Она снова замолчала, и Мария Давидовна через минуту спросила:

— Может, ты заметила что-то еще? Что-то необычное, или совершенно незначительное, как тебе кажется, какой-нибудь пустяк?

Алина задумчиво смотрела на неё и молчала.

— Что ж, ладно. Извини, что я заставила тебя вспомнить этот ужас.

Протянув руку, она хотела выключить диктофон, когда девушка снова заговорила:

— Этот монстр пришел ко мне во сне, ну, уже здесь в больнице. Кошмарное сновидение, в которое я сама не верю. Поэтому я и сказала, что это может показаться вам глупостью. Или вы скажете, что я сошла с ума.

— Я так не скажу. Ну, и что там было, в твоем сне?

Алина вздохнула и, опустив глаза, сказала:

— Если я вам расскажу, то вы отправите меня в психушку.

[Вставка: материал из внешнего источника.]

/-! ## Animation -/

/-- ANIMATE in On, up to the end of its first pair (R251, R252, R254, R255, R259): the frame drawn, the delay waited; then the answer if
that was the last pair under ONCE, else a running request at its next frame boundary. -/
def Obligations.AnimateDrawsItsFirstPair : Prop :=
  ∀ (f : Frame) (d : Nat) (rest : List (Frame × Nat)) (policy : Policy) (samples : List ColorSample) (s : State),
    s.cfg.wf = true → s.ready → s.stopReads = false → drawCheck s.cfg f = none → showsRaster f samples →
    s.calm (22 + 4 * f.w * f.h) (23 + 4 * f.w * f.h) →
    ∃ p, panelShows s f p ∧
      let drawn : State := { s with
        evPtr := 23 + 4 * f.w * f.h
        dcLine := .data
        frKind := .idle
        frRem := 0
        winCs := some 0
        winCe := some (BitVec.ofNat 16 (f.w - 1))
        winRs := some 0
        winRe := some (BitVec.ofNat 16 (f.h - 1))
        winValid := true
        log := .wait d :: ((drawTrace s.cfg f samples).reverse ++ s.log)
        panel := p
        inputs := { s.inputs.after (22 + 4 * f.w * f.h) (23 + 4 * f.w * f.h) with stop := s.inputs.stop.tail } }
      exec (.animate ((f, d) :: rest) policy) s = .next (
        if rest = [] ∧ policy = .once then
          { drawn with busy := false, curReq := none, animIdx := 1, animActive := false,
                       responses := ⟨.ok, 0⟩ :: s.responses }
        else
          { drawn with busy := true, curReq := some (.animate ((f, d) :: rest) policy),
                       animIdx := if rest = [] then 0 else 1, animActive := true })

/-- A running ANIMATE at a frame boundary where stop reads false draws its next pair in one step of the machine, and ends, goes on, or
starts again as its policy says (R251 to R255). -/
def Obligations.AnimateDrawsItsNextPair : Prop :=
  ∀ (seq : List (Frame × Nat)) (policy : Policy) (f : Frame) (d : Nat) (samples : List ColorSample) (s : State),
    s.cfg.wf = true → s.cmdPort = none → s.busy = true → s.curReq = some (.animate seq policy) → s.animActive = true →
    0 < s.evPtr → pairOffset seq policy s.animIdx s.evPtr = 0 → seq[s.animIdx]? = some (f, d) → s.frKind = .idle →
    s.stopReads = false → drawCheck s.cfg f = none → showsRaster f samples →
    s.calm (22 + 4 * f.w * f.h) (24 + 4 * f.w * f.h) →
    ∃ p, panelShows s f p ∧
      let drawn : State := { s with
        evPtr := s.evPtr + (23 + 4 * f.w * f.h)
        dcLine := .data
        frKind := .idle
        frRem := 0
        winCs := some 0
        winCe := some (BitVec.ofNat 16 (f.w - 1))
        winRs := some 0
        winRe := some (BitVec.ofNat 16 (f.h - 1))
        winValid := true
        log := .wait d :: ((drawTrace s.cfg f samples).reverse ++ s.log)
        panel := p
        inputs := { s.inputs.after (22 + 4 * f.w * f.h) (24 + 4 * f.w * f.h) with stop := s.inputs.stop.tail } }
      step s = .next (
        if s.animIdx + 1 < seq.length then { drawn with animIdx := s.animIdx + 1 }
        else if policy = .once then
          { drawn with busy := false, curReq := none, animIdx := s.animIdx + 1, animActive := false,
                       responses := ⟨.ok, 0⟩ :: s.responses }
        else { drawn with animIdx := 0 })

/-- R256: where stop reads true at a frame boundary, the first one or a later one, ANIMATE emits nothing more and answers STOPPED; ERR,
HALTED and the window registers stay; and R258: where it reads false and the pair's frame fails its check, the fatal path. -/
def Obligations.AnimateEndsAtABoundary : Prop :=
  ∀ (seq : List (Frame × Nat)) (policy : Policy) (s : State),
    (s.ready → seq ≠ [] → s.stopReads = true →
      exec (.animate seq policy) s = .next { s with
        busy := false
        curReq := none
        evPtr := 0
        animIdx := 0
        animActive := false
        responses := ⟨.stopped, 0⟩ :: s.responses
        inputs := { s.inputs with stop := s.inputs.stop.tail } }) ∧
    (s.cfg.wf = true → s.cmdPort = none → s.busy = true → s.curReq = some (.animate seq policy) → s.animActive = true →
      0 < s.evPtr → pairOffset seq policy s.animIdx s.evPtr = 0 →
      (s.rstReads = false → s.stopReads = true →
        step s = .next { s with
          busy := false
          curReq := none
          animActive := false
          responses := ⟨.stopped, 0⟩ :: s.responses
          inputs := { s.inputs with stop := s.inputs.stop.tail, rst := s.inputs.rst.tail } }) ∧
      (∀ f d code, quiet 2 s.inputs.rst = true → s.stopReads = false → s.takes → seq[s.animIdx]? = some (f, d) →
        drawCheck s.cfg f = some code →
        step s = .next { faulted code (code.code.zeroExtend 16)
          { s.inputs with stop := s.inputs.stop.tail, rst := s.inputs.rst.tail } s with evPtr := s.evPtr }))

/-- An undisturbed ANIMATE under ONCE ends (R254, R261): from its acceptance, one step of the machine a pair, all its frames drawn and
waited in order, and the answer OK. -/
def Obligations.AnimateOnceRunsToItsEnd : Prop :=
  ∀ (seq : List (Frame × Nat)) (bytes : List Byte) (rest : List (List Byte)) (s : State),
    s.cfg.wf = true → s.busy = false → s.cmdPort = none → s.ready → seq ≠ [] →
    s.inputs.requests = bytes :: rest → decodeRequest bytes = .ok (.animate seq .once) →
    (∀ p ∈ seq, drawCheck s.cfg p.1 = none) → quiet seq.length s.inputs.stop = true →
    s.calm (seqEvents seq) (seqEvents seq + seq.length) →
    ∃ t : State, Sys2Proof.core.run seq.length s = .next t ∧ t.busy = false ∧ t.curReq = none ∧ t.animActive = false ∧
      t.responses = ⟨.ok, 0⟩ :: s.responses ∧ t.log = (sequenceTrace s.cfg seq).reverse ++ s.log ∧
      t.evPtr = seqEvents seq ∧ t.inputs.requests = rest ∧ t.halted = false ∧ t.err = s.err

/-- Under REPEAT with the stop input never read true and nothing failing, ANIMATE never answers, its trace and EV_PTR grow without bound,
and no other request is accepted (R260). -/
def Obligations.UnstoppedRepeatNeverAnswers : Prop :=
  ∀ (seq : List (Frame × Nat)) (bytes : List Byte) (rest : List (List Byte)) (s : State),
    s.cfg.wf = true → s.busy = false → s.cmdPort = none → s.ready → seq ≠ [] →
    s.inputs.requests = bytes :: rest → decodeRequest bytes = .ok (.animate seq .repeating) →
    (∀ p ∈ seq, drawCheck s.cfg p.1 = none) → (∀ n, quiet n s.inputs.stop = true ∧ s.calm n n) →
    ∀ n, ∃ t : State, Sys2Proof.core.run (n + 1) s = .next t ∧ t.busy = true ∧
      t.curReq = some (.animate seq .repeating) ∧ t.responses = s.responses ∧ t.inputs.requests = rest ∧
      27 * (n + 1) ≤ t.evPtr ∧ t.log.length = s.log.length + t.evPtr

/-! ## System requests -/

/-- R34: every field of STATUS in every state, ERR's ten codes of 60_exceptions.md R301 among them; STATUS after block reset; and READ_STATUS
answers it in every state. -/
def Obligations.StatusWordShowsTheRegisters : Prop :=
  (∀ s : State,
    ((statusWord s).extractLsb' 0 3).toNat =
      (match s.initState with
        | .unpowered => 0
        | .resetting => 1
        | .softwareReset => 2
        | .wakingUp => 3
        | .configuringFormat => 4
        | .configuringOrientation => 5
        | .on => 6) ∧
    (statusWord s).getLsbD 3 = s.halted ∧
    (statusWord s).getLsbD 4 = s.released ∧
    (statusWord s).getLsbD 5 = s.winValid ∧
    ((statusWord s).extractLsb' 6 2).toNat =
      (match s.frKind with
        | .idle => 0
        | .fixed => 1
        | .stream => 2) ∧
    ((statusWord s).extractLsb' 8 4).toNat =
      (match s.err with
        | .ok => 0
        | .transportInit => 1
        | .frameSource => 2
        | .notReady => 3
        | .windowRange => 4
        | .protocol => 5
        | .illegalRequest => 6
        | .paletteRange => 7
        | .initOrder => 8
        | .busError => 9) ∧
    (statusWord s).extractLsb' 8 4 = s.err.code ∧
    (statusWord s).extractLsb' 12 4 = 0) ∧
  (∀ s : State, statusWord (blockReset s) = 0x0000) ∧
  (∀ s : State, ∃ t, exec .readStatus s = .next t ∧ t.responses = ⟨.ok, statusWord s⟩ :: s.responses)

/-- READ_STATUS completes in every state, halted and released too (R280), and changes nothing but EV_PTR, which is 0 from the acceptance
(R42; log 9). -/
def Obligations.ReadStatusCompletes : Prop :=
  ∀ s : State, exec .readStatus s = .next { s with
    busy := false
    curReq := none
    evPtr := 0
    responses := ⟨.ok, statusWord s⟩ :: s.responses }

/-- RELEASE (R281): one RELEASE event, RELEASED set, the answer OK; accepted in every INIT_STATE and with a command open. -/
def Obligations.ReleaseCompletes : Prop :=
  ∀ s : State, s.takes → quiet 1 s.inputs.rst = true →
    exec .release s = .next { s with
      busy := false
      curReq := none
      evPtr := 1
      released := true
      log := .release :: s.log
      responses := ⟨.ok, 0⟩ :: s.responses
      inputs := s.inputs.after 0 1 }

/-! ## Bus commands by themselves -/

/-- SWRESET, SLPOUT and DISPON (R154, R155, R158): the opcode, the wait, the transition. SWRESET leaves nothing known of the panel
(log 14). -/
def Obligations.CommandsWithAWaitComplete : Prop :=
  ∀ s : State, s.cfg.wf = true → s.frKind = .idle → s.calm 2 3 →
    let sent (op : Byte) (ms : Nat) (st : InitState) (p : Panel) : State :=
      { s with
        dcLine := .cmd
        evPtr := s.evPtr + 3
        log := .wait ms :: .xfer op :: .dc .cmd :: s.log
        frRem := 0
        initState := st
        panel := p
        inputs := s.inputs.after 2 3 }
    let closed := if s.panel.half = none then ⟨none, none, s.panel.gram⟩ else Panel.unknown
    exec .swreset s = .next (sent s.cfg.opSwreset s.cfg.tSwreset .softwareReset Panel.unknown) ∧
    exec .slpout s = .next (sent s.cfg.opSlpout s.cfg.tSlpout .wakingUp closed) ∧
    exec .dispon s = .next (sent s.cfg.opDispon s.cfg.tDispon .on closed)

— Не отправлю. Я и есть та самая психбольница, которую ты боишься, — мягко улыбнулась Мария Давидовна, — я знаю, как темны и бездонны глубины человеческого сознания. То, что ты не увидела глазами, ты могла заметить своим сознанием. Поэтому, говори, я внимательно тебя слушаю. Мне очень интересно всё, что с тобой произошло, не важно — спала ты или бодрствовала.

24

Я думаю о том, что мне пора возвращаться в город. Прошло достаточно много времени. Конечно, кому следует, меня не забыли, и если я вдруг окажусь в поле зрения, то на меня снова устроят охоту. Но это не главное, — кто-то пользуется моим именем и моими ритуалами. И мне это не нравится.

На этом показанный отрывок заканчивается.